WORK ITEM: Each line in the records below, from the one that contains "cond : WaitCond" to the one that contains "notifyCount : Word", should be reproduced exactly, the first and last included.

DATA TO PROCESS:
-- ==== Sys2Proof/Machine/State.lean ====
section
/-! DEFINITION. The state of the machine as plain data: the CPU (spec/10_state.md), memory (spec/20_memory.md), the kernel
agent (spec/61_kernel_scheduler.md, spec/60_exceptions.md) and the GPU agent (spec/62_gpu_pipeline.md); the reasons a step
can stop; and the state after reset (spec/70_reset_and_hazards.md). -/

namespace Sys2Proof.Machine

/-! ## CPU (R20 to R43) -/

/-- `vpfx` (R36): the source, target and destination prefixes, opaque. Their width is the model's
(notes/assumptions/18). -/
structure Vpfx where
  source : Word
  target : Word
  dest : Word
  deriving DecidableEq, Repr

/-- The CPU context of R38: all of R20 but `run` and the constant `x[0]`. -/
structure Context where
  /-- `x[1]` to `x[31]`, at index 0 to 30 (R22); `x[0]` is a constant and is not stored (R21) -/
  gpr : Vector Word 31
  hi : Word
  lo : Word
  pc : Word
  nextPc : Word
  /-- the instruction at `pc` is a delay slot (R26) -/
  ds : Bool
  fpr : Vector Word 32
  fcr31 : Word
  vpr : Vector Word 128
  vpfx : Vpfx
  deriving DecidableEq, Repr

/-- The halt reasons of R281, codes 1 to 11 in order. -/
inductive HaltReason where
  | unrecognizedOpcode (w : Word) (a : Word)
  | fetchMisaligned (a : Word)
  | fetchUnmapped (a : Word)
  | addressMisaligned (ea : Word) (n : Nat)
  | addressUnmapped (ea : Word) (n : Nat)
  | integerOverflow (a : Word)
  | branchInDelaySlot (a : Word)
  | unpredictableOperand (a : Word)
  | break_ (code : BitVec 20) (a : Word)
  | unsupportedFcr (fs : BitVec 5)
  | strayCallbackReturn (a : Word)
  deriving DecidableEq, Repr

/-- The refused opcode groups (R104, R262 to R279). -/
inductive RefusedGroup where
  | cop0
  | cop2
  | special2
  | vfpu0
  | vfpu1
  | vfpu3
  | lvS
  | vfpu4
  | lvlrQ
  | lvQ
  | vfpu5
  | svS
  | vfpu6
  | svlrQ
  | svQ
  | vfpu7
  | ll
  | sc
  deriving DecidableEq, Repr

/-! ## Kernel agent (R305 to R345) -/

/-- The thread states of R308. -/
inductive ThreadState where
  | run
  | ready
  | wait
  | waitSuspend
  | suspend
  | dormant
  deriving DecidableEq, Repr

/-- Why a thread waits (R308 `wait_reason`); the number is the UID of the primitive, the id of the list, or the number of
the awaited event. `sleep` and `delay` are R309's waits without a queue. -/
inductive WaitReason where
  | sleep
  | delay
  | signal (source : Nat)
  | semaphore (uid : Nat)
  | mutex (uid : Nat)
  | eventFlag (uid : Nat)
  | geList (id : Nat)
  deriving DecidableEq, Repr

/-- The wait outcome cell `wo` of R320. -/
structure WaitObject where
  ended : Bool
  result : Option Word
  deriving DecidableEq, Repr

/-- The pending-wait snapshot of R329: the wait a callback interrupted. -/
structure WaitSnapshot where
  reason : Option WaitReason
  waitObject : Nat
  deriving DecidableEq, Repr

/-- A Thread object (R308). -/
structure Thread where
  context : Context
  priority : Fin 128
  initPriority : Fin 128
  state : ThreadState
  waitReason : Option WaitReason
  waitAllowsCallbacks : Bool
  /-- the thread's own "allows callbacks" of R313 (notes/assumptions/19) -/
  allowsCallbacks : Bool
  /-- "explicitly reentrant" (R327) -/
  reentrant : Bool
  /-- UID of the owning module, 0 for none -/
  module : Nat
  stackBase : Nat
  stackSize : Nat
  callbacksPending : List Nat
  callbacksRunning : List Nat
  callbackStack : List (Context × Option WaitSnapshot)
  /-- number of the current wait outcome cell (R320) -/
  waitObject : Option Nat
  entry : Word
  gp : Word
  argLength : Word
  argAddress : Word
  deriving DecidableEq, Repr

/-- The match mode of an event flag (R335). -/
inductive FlagMode where
  | and
  | or
  deriving DecidableEq, Repr

/-- The primitive-specific condition of a wait record (R325): the needed count, the requested lock count, or the pattern
with its mode, clear and output cell. -/
inductive WaitCond where
  | need (n : Nat)
  | locks (n : Nat)
  | bits (pattern : Word) (mode : FlagMode) (clear : Bool) (out : Word)
  deriving DecidableEq, Repr

/-- A wait record (R325). -/
structure WaitRecord where
  thread : Nat
  waitObject : Nat
  timer : Option Nat
  cond : WaitCond
  deriving DecidableEq, Repr

/-- A semaphore (R331). -/
structure Semaphore where
  count : Nat
  max : Nat
  priorityOrdered : Bool
  queue : List WaitRecord
  deriving DecidableEq, Repr

/-- A mutex (R333). -/
structure Mutex where
  owner : Option Nat
  lockCount : Nat
  priorityOrdered : Bool
  queue : List WaitRecord
  deriving DecidableEq, Repr

/-- An event flag (R335). -/
structure EventFlag where
  pattern : Word
  priorityOrdered : Bool
  queue : List WaitRecord
  deriving DecidableEq, Repr

/-- A callback (R326). -/
structure Callback where
  thread : Nat
  entry : Word
  common : Word
  notifyCount : Word
  notifyArg : Word
  deriving DecidableEq, Repr

/-- The payload of a kernel object (R305); the constructor is the type tag. Modules, files and directories belong to the
loader and filesystem layers (R343). -/
inductive Payload where
  | thread (t : Thread)
  | semaphore (x : Semaphore)
  | mutex (x : Mutex)
  | eventFlag (x : EventFlag)
  | callback (x : Callback)
  | module (entry : Word) (gp : Word)
  | memoryBlock (address : Nat)
  | file
  | directory
  deriving DecidableEq, Repr

/-- A kernel object (R305). -/
structure KernelObject where
  name : String
  payload : Payload
  deriving DecidableEq, Repr

/-- A node of an allocator's list (R337). -/
structure Block where
  start : Nat
  size : Nat
  free : Bool
  name : String
  deriving DecidableEq, Repr

/-- An allocator over `[start, start + size)` (R337). -/
structure Allocator where
  start : Nat
  size : Nat
  blocks : List Block
  deriving DecidableEq, Repr

/-- The host action of a pending event (R299): a wait timeout (R323), the end of a delay, or an interrupt or completion of
the given source (R292). -/
inductive EventAction where
  | waitTimeout (thread : Nat) (waitObject : Nat) (cell : Word) (reason : WaitReason)
  | delayEnd (thread : Nat) (waitObject : Nat)
  | signal (source : Nat)
  deriving DecidableEq, Repr

/-- A pending event of the event timer (R297). -/
structure Event where
  handle : Nat
  due : Nat
  action : EventAction
  deriving DecidableEq, Repr

/-- The kernel and GPU operations of 61_kernel_scheduler.md and 62_gpu_pipeline.md that a host call can perform. Their argument
registers are the model's (notes/assumptions/10). -/
inductive KernelCall where
  | exitProcess
  | getCycles
  | createThread
  | startThread
  | exitThread
  | deleteThread
  | changePriority
  | yieldThread
  | rotateReady
  | suspendThread
  | resumeThread
  | setCallbackMode
  | sleepThread
  | wakeupThread
  | delayThread
  | waitSignal
  | scheduleSignal
  | unscheduleSignal
  | createSemaphore
  | waitSemaphore
  | signalSemaphore
  | cancelSemaphore
  | deleteSemaphore
  | createMutex
  | lockMutex
  | unlockMutex
  | cancelMutex
  | deleteMutex
  | createEventFlag
  | waitEventFlag
  | setEventFlag
  | clearEventFlag
  | cancelEventFlag
  | deleteEventFlag
  | createCallback
  | deleteCallback
  | notifyCallback
  | allocMemory
  | allocMemoryAt
  | freeMemory
  | geListEnqueue
  | geListUpdateStall
  | geListSync
  | geDrawSync
  deriving DecidableEq, Repr

/-- The host behaviour of an `HLE_IMPORTS` entry (R286): R288's unimplemented call, one operation of the kernel or the GPU, or
behaviour number `n` of the shim layer that R6 leaves out, which the model does not fix: a free list of host operations
(`Config.hostScript`, notes/assumptions/10). -/
inductive HleBehaviour where
  | unimplemented
  | call (op : KernelCall)
  | other (n : Nat)
  deriving DecidableEq, Repr

/-- One thing a host behaviour does (R286 step 3, R292): a write to guest memory, an operation of the kernel or the GPU with
arguments of its own, the end of the waits for an event source (R299), a file or directory object made or an object of the
loader or filesystem layer removed (R343), or a result for the guest (R287). -/
inductive HostOp where
  | store (address : Word) (bytes : List Byte)
  | call (op : KernelCall) (args : List Word)
  | wake (source : Nat) (result : Option Word)
  | createFile (name : String)
  | createDirectory (name : String)
  | remove (uid : Nat)
  | result (low : Word)
  | resultHigh (high : Word)
  deriving DecidableEq, Repr

/-- An entry of `HLE_IMPORTS` (R286): the names, the behaviour and the poison opt-out flag of R287. -/
structure HleImport where
  moduleName : String
  nid : Word
  behaviour : HleBehaviour
  optOut : Bool
  deriving DecidableEq, Repr

/-! ## Host actions in progress (R37, R286, R292, R356) -/

/-- Where an event fires (R298): between the steps of a running CPU, before a host call or a callback return, or while the CPU does
not step. -/
inductive EventPoint where
  | running
  | hleCall (code : BitVec 20)
  | callbackReturn
  | notStepping
  deriving DecidableEq, Repr

/-- What a script of host operations serves: a host call, with the opt-out flag of its import (R286, R287), or a fired event, with
the point where it fired (R292). -/
inductive ScriptOrigin where
  | call (optOut : Bool)
  | event (point : EventPoint)
  deriving DecidableEq, Repr

/-- A script in progress: the operations that are left, the results and the ask for `Reschedule` so far, and what it serves. The
model's own, for a script that `RunLists` divides (R355, R356; notes/assumptions/13). -/
structure HostScript where
  ops : List HostOp
  v0 : Option Word
  v1 : Option Word
  resched : Option Bool
  origin : ScriptOrigin
  deriving DecidableEq, Repr

/-- What the kernel agent is servicing while the CPU is `InHost` (R37, R286, R290). `geLists` is `RunLists()` (R356), held as a phase
of its own so that one step executes one command: at the end of a host call, or inside a script, which goes on after it as `script`
(notes/assumptions/13). -/
inductive HostEvent where
  | hleCall (code : BitVec 20)
  | callbackReturn
  | geLists (rest : Option HostScript)
  | script (rest : HostScript)
  deriving DecidableEq, Repr

/-- `run` (R37), with `notStepping` for the CPU that no thread has been switched into (R41, R42) or that has no current
thread (R291). -/
inductive RunStatus where
  | notStepping
  | running
  | inHost (e : HostEvent)
  | halted (r : HaltReason)
  | refused (g : RefusedGroup) (w : Word) (a : Word)
  deriving DecidableEq, Repr

/-! ## The kernel's state -/

/-- The kernel agent's state. -/
structure Kernel where
  /-- the occupied slots of the UID table, UIDs strictly rising (R305) -/
  objects : List (Nat × KernelObject)
  uidNext : Nat
  /-- the current thread's UID, `none` for -1 (R309) -/
  current : Option Nat
  /-- `ready[p]` (R311) -/
  ready : Vector (List Nat) 128
  /-- wait outcome cells in use (R320), and the number of the next -/
  waitObjects : List (Nat × WaitObject)
  nextWaitObject : Nat
  /-- pending events in the order they were scheduled (R297, R298), and the next handle -/
  events : List Event
  nextHandle : Nat
  userAllocator : Allocator
  kernelAllocator : Allocator
  imports : List HleImport
  /-- a host behaviour has requested exit (R296) -/
  closing : Bool
  /-- an event has requested `Reschedule()`, which runs before the next CPU step (R298) -/
  reschedRequested : Bool
  deriving DecidableEq, Repr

REPLY:
  cond : WaitCond
  deriving DecidableEq, Repr

/-- A semaphore (R331). -/
structure Semaphore where
  count : Nat
  max : Nat
  priorityOrdered : Bool
  queue : List WaitRecord
  deriving DecidableEq, Repr

/-- A mutex (R333). -/
structure Mutex where
  owner : Option Nat
  lockCount : Nat
  priorityOrdered : Bool
  queue : List WaitRecord
  deriving DecidableEq, Repr

/-- An event flag (R335). -/
structure EventFlag where
  pattern : Word
  priorityOrdered : Bool
  queue : List WaitRecord
  deriving DecidableEq, Repr

/-- A callback (R326). -/
structure Callback where
  thread : Nat
  entry : Word
  common : Word
  notifyCount : Word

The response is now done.